Restrict the output to the lines below starting at the one that contains "cur := some" and ending at the one that contains "def reads (text", and restate them word for word, both ends included.

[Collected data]

|---|

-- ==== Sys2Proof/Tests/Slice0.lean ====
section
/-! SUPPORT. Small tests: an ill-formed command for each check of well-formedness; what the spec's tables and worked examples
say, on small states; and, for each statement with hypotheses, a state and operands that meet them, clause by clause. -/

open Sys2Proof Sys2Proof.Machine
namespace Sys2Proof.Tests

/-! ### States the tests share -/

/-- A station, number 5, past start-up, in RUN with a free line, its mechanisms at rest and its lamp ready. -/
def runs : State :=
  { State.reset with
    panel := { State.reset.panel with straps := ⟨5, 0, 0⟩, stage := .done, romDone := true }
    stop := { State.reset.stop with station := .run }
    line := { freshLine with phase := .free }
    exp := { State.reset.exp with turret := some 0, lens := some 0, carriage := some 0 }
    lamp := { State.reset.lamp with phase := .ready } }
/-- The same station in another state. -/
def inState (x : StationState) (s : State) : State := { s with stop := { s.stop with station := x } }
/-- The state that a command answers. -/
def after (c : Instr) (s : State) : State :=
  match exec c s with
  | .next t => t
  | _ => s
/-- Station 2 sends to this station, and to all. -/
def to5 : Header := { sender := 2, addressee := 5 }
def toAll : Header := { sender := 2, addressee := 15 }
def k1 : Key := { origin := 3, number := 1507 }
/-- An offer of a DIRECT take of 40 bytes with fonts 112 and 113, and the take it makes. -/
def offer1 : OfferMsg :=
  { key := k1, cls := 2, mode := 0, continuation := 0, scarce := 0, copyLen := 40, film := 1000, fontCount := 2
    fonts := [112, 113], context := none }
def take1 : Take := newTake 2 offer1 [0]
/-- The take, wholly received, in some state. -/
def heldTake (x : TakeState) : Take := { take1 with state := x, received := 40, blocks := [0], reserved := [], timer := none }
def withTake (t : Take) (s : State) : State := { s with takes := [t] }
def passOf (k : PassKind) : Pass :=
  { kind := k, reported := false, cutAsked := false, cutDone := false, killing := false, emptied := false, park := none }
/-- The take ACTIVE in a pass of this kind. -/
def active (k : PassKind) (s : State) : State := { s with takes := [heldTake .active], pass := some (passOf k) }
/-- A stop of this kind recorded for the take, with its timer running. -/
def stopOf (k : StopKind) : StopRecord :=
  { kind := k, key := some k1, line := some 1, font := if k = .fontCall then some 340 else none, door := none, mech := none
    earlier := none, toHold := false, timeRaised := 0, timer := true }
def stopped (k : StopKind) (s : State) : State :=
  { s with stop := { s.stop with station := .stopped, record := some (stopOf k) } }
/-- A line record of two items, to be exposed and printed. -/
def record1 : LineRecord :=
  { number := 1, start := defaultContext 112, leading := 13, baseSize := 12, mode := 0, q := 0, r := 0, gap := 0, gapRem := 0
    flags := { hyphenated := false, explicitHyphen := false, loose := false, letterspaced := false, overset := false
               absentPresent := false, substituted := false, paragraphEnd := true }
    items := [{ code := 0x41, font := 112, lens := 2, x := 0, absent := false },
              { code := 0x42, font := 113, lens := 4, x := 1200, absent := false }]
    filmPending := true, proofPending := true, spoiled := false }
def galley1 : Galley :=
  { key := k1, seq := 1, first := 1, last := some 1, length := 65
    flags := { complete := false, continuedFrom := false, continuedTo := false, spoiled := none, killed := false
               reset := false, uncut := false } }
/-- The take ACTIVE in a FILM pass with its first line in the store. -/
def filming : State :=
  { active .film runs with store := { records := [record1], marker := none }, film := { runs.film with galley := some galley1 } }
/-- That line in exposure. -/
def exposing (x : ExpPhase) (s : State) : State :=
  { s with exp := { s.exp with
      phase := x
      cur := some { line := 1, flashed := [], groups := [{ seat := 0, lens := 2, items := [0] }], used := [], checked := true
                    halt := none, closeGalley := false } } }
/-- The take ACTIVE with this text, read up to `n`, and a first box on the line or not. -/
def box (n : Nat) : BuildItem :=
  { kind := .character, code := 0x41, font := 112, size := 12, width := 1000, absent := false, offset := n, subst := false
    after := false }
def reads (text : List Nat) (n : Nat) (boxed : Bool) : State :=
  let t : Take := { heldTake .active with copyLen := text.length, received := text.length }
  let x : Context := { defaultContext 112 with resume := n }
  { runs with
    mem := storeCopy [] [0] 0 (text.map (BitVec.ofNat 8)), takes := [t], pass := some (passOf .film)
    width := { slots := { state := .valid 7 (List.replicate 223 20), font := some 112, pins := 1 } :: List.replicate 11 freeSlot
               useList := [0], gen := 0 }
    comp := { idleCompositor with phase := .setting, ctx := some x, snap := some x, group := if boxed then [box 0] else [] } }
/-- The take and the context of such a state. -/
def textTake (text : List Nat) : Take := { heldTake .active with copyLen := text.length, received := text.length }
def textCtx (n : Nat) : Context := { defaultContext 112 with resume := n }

|---|

● TASK RESULT
      cur := some { line := 1, flashed := [], groups := [{ seat := 0, lens := 2, items := [0] }], used := [], checked := true
                    halt := none, closeGalley := false } } }
/-- The take ACTIVE with this text, read up to `n`, and a first box on the line or not. -/
def box (n : Nat) : BuildItem :=
  { kind := .character, code := 0x41, font := 112, size := 12, width := 1000, absent := false, offset := n, subst := false
    after := false }
def reads (text : List Nat) (n : Nat) (boxed : Bool) : State :=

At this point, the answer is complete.